My neighbor was having a psychotic episode outside and another neighbor commented that 'I should go over and help because I'm a nurse'. Um nope sorry not trained in psych, thank you very much but she has a husband holding her down.

I love my job but when it comes to my time off I totally shut it off, except when I come here of course. And I don't give advice to the in laws because they don't listen anyway so why waste my breath?

al7139,,,,hehehe about your husband...i do that to mine too.......ah come on flo he says,take care of me.....

one day he called and asked me to come to the hunting camp as a hunter broke up a fight between 2 dogs and he was bitten.....nope.....told him to take him to the er if it is bad..otherwise just clean it good.....:twocents::twocents:

I definitely agree with you. Don't we give 125% at work? Just sometimes it would be nice if WE got one of those nice back rubs we give to our patients at work.

Specializes in LTC, Neurology, Rehab, Pain Management,.

Who has time for back rubs? That is a thing of the past, a V E R Y long time ago! With so many demands by patients, I only rub backs for those who request it. I don't do that for all of them that's for sure, especially the mean patients!

Specializes in Med Surg.

People who can't leave the job behind when they are off are the ones who burn out and find themselves huddled in a corner sucking their thumbs. Or they end up alienating their families and friends to the point they have nothing else and the job is all they live for.

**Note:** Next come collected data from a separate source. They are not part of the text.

/-- The class check of position b, which MSPLT.w leaves unused (R270). -/
def rowR (op : Nat) (x : RFields) : Row :=
  if op = 0x78 ∧ x.mods.w then { rowOf op with b := [] } else rowOf op

/-- The modifiers of VADDI and VMULI by type: the 8-bit and 4-bit floating-point types define RND and SAT only (R235). -/
def modsI (op : Nat) (ty : Ty) : ModSet :=
  if (op = 0x5D ∨ op = 0x5E) ∧ (ty = .e4m3 ∨ ty = .e5m2 ∨ ty = .e2m1) then { rnd := true, sat := true }
  else (rowOf op).mods ty

/-- Steps 3 of R62: register classes, unused fields, predicate, modifiers and the codes of the descriptions. ARTY takes no order suffix
(log 120). -/
def fieldsOk (op : Nat) (o : Operands) : Bool :=
  match o with
  | .r x =>
    let row := rowR op x
    x.d.okIn row.d && x.a.okIn row.a && x.b.okIn row.b && x.c.okIn row.c && (row.pm || x.pm == 0)
      && x.mods.okIn (row.mods x.ty) && extraR op x
  | .cvt x =>
    let row := rowOf op
    x.d.okIn row.d && x.a.okIn row.a && x.b.okIn row.b && (row.pm || x.pm == 0) && x.mods.okIn (row.mods x.ty)
      && !(x.mods.w && x.ty.bits == x.src.bits)                                -- R237
  | .atom x =>
    let row := rowAtom op
    let ms := row.mods x.ty
    x.d.okIn row.d && x.a.okIn row.a && x.b.okIn row.b && x.c.okIn row.c && x.pm == 0
      && (ms.rnd || x.rnd == .dyn) && x.rnd != .sr && (ms.sat || !x.sat)       -- R164
      && !((op == 0xA6 || op == 0xA7) && x.order != .relaxed)                  -- R166; ARTY takes no order
      && !(op == 0xA7 && (x.d.spec % 2 == 1 || x.d.spec == 0))                 -- R167
  | .i x =>
    let row := if op = 0x0B then clogRow x.imm else rowOf op
    x.d.okIn row.d && x.a.okIn row.a && (row.pm || x.pm == 0) && x.mods.okIn (modsI op x.ty)
  | .l x => x.d.isG
  | .b x => if op = 0x02 then x.sel == 0 else if op = 0x06 ∨ op = 0x08 then x.sel != 0 else true  -- R75
  | .m x =>
    let row := rowM op
    x.d.okIn row.d && x.base.isG && x.index.isG && !(x.index == .g 0 && x.scl != 0)               -- R71
      && ((row.pm && !(x.d.isG)) || x.pm == 0)
      && (x.sp == .remote) == (op == 0x8A || op == 0x8B)                       -- R71, R160
      && !(x.sp == .tile && (op == 0x82 || op == 0x83 || hintOp op))           -- R155, R161
      && !(hintOp op && x.ty != .i8)                                           -- R161: type code 0
      && !(op == 0x88 && x.disp != 0)                                          -- R158
      && !(op == 0x89 && x.disp != 0 && x.disp != 1 && x.disp != 3)            -- R159
  | .a x =>
    let row := rowA op
    x.d.okIn row.d && ((row.pm && !(x.d.isG)) || x.pm == 0) && x.mods == Mods.none
      && !(op == 0x93 && x.off != 0)                                           -- R111
      && !(op == 0x94 && (decide (6 < x.off.toNat) || (x.off != 0 && x.count != 0)))  -- R112
      && !(op == 0x95 && (x.count == 0 || x.off != 0))                         -- R113
      && !(op == 0x96 && (x.count != 0 || x.off != 0))                         -- R117
      && !(op == 0x97 && (decide (31 < x.count.toNat) || x.off != 0))          -- R118
  | .x x =>
    let k := x.kidx.toNat
    let b := x.tyA.bits
    if op = 0x73 then                                                          -- MREC (R264)
      x.a.isCls .v && x.b.isCls .v && x.am == .set && decide (1 ≤ k ∧ k ≤ 64) && x.mods.okIn { sat := true, na := true }
    else
      (if op = 0x70 then                                                       -- MMA (R253, R258)
        x.a.isCls .v && x.b.isCls .v && decide (1 ≤ k ∧ k ≤ 512 / b) && x.a.groupOk (panelA k b) && x.b.groupOk (panelB k b)
      else if op = 0x71 then                                                   -- MMAG (R259)
        x.a.isG && x.b.isCls .v && (Reg.ofSpec k).any (·.isCls .v)
      else x.a.isG && x.b.isG && (Reg.ofSpec k).any (·.isG))                   -- MMT (R260)
      && x.mods.okIn (if x.tyA.isInt then { sat := true, w := true } else { sat := true, na := true, nb := true })
      && !(x.mods.w && x.acc.val % 2 == 1)                                     -- a pair is named by its even one (R249)
  | .e x =>
    let query := op == 0xBC || op == 0xC0 || op == 0xC3
    let cancel := op == 0xBD || op == 0xC1 || op == 0xC4
    x.desc.isG && x.len.isG && (x.bw || x.bar == 0)                            -- R74
      && !(query && (x.deferred || x.bw || x.flags != 0))                      -- R182
      && !(cancel && (x.desc != .g 0 || x.bw || x.flags != 0))                 -- R183
      && (if op = 0xBA ∨ op = 0xC6 then x.flags == 0 || x.flags == 4           -- CPYX, CSUM (R177)
          else if op = 0xC7 then x.flags == 0 || x.flags == 2 || x.flags == 4  -- XFER (R179)
          else x.flags == 0)
  | .y x =>
    x.gr.isG && (usesG op || x.gr == .g 0)
      && (if op = 0xD4 ∨ op = 0xD5 then
            decide (x.sysreg.toNat ≤ 0x12) && (x.sub == 0 || (op == 0xD4 && x.sysreg == 0x00F && decide (x.sub.toNat ≤ 7)))
          else x.sysreg == 0 && decide (x.sub.toNat < subLimit op))            -- R51, R374, R75

/-- An imm16 for an integer type of 8 bits must be that value's own extension (R76). -/
def immIntOk (ty : Ty) (imm : Half) : Bool :=
  if ty.bits = 8 then
    if ty.signed then (imm.extractLsb' 0 8).signExtend 16 == imm else (imm.extractLsb' 0 8).setWidth 16 == imm
  else true

/-- A BF16 pattern as a floating-point immediate: no signalling NaN, and an exact E2M1 value for E2M1 (R77). -/
def immFloatOk (ty : Ty) (imm : Half) : Bool :=
  let m := imm.extractLsb' 0 15
  !(imm.extractLsb' 7 8 == 255 && imm.extractLsb' 0 7 != 0 && !imm.getLsbD 6)
    && (ty != .e2m1 || [0x0000, 0x3F00, 0x3F80, 0x3FC0, 0x4000, 0x4040, 0x4080, 0x40C0].contains m.toNat)

/-- Step 4 of R62 (R76, R77, R101, R102). -/
def immOk (op : Nat) (o : Operands) : Bool :=
  match o with
  | .i x =>
    let v := x.imm.toNat
    if op = 0x09 ∨ op = 0x0A then decide (v ≤ 31)
    else if op = 0x0B then
      let f := v / 1024 % 8
      decide (v < 8192) && (!(f == 6 || f == 7) || v / 32 % 32 == 0) && (f != 7 || v % 32 == 0)
    else if op = 0x0E ∨ op = 0xB4 then true
    else if op = 0x2B ∨ op = 0x2C ∨ op = 0x2D then decide (v < x.ty.bits)
    else if x.ty.isInt then immIntOk x.ty x.imm
    else immFloatOk x.ty x.imm
  | _ => true

end Sys2Proof
end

Nursing has enough demands during the 12+ hours we put in on our regular schedule. I'd say the OP has a rather healthy attitude.

Specializes in LTC.

Wow! I am surprised at just how many more people feel the same way I do! For the past 3 yrs Ive thought it was just me. What a huge reassurance this is. My mother in law is now getting around good with a boot. I still havent made it up to see her. Shes back to driving and doing the same ol thing she's always done minus her new accessory on that foot. I finally get a day off tomorrow! I might get around to working on my house. I actually took the trash off the other day...that was a job! I am currently making hot wings and cupcakes for a baby shower for a coworker tonight at work. Not quite sure how I got stuck making all this stuff..plus the decorations but....hopefully people will like it. Next task is going to be figuring out what to do about my xmas shopping. UGH!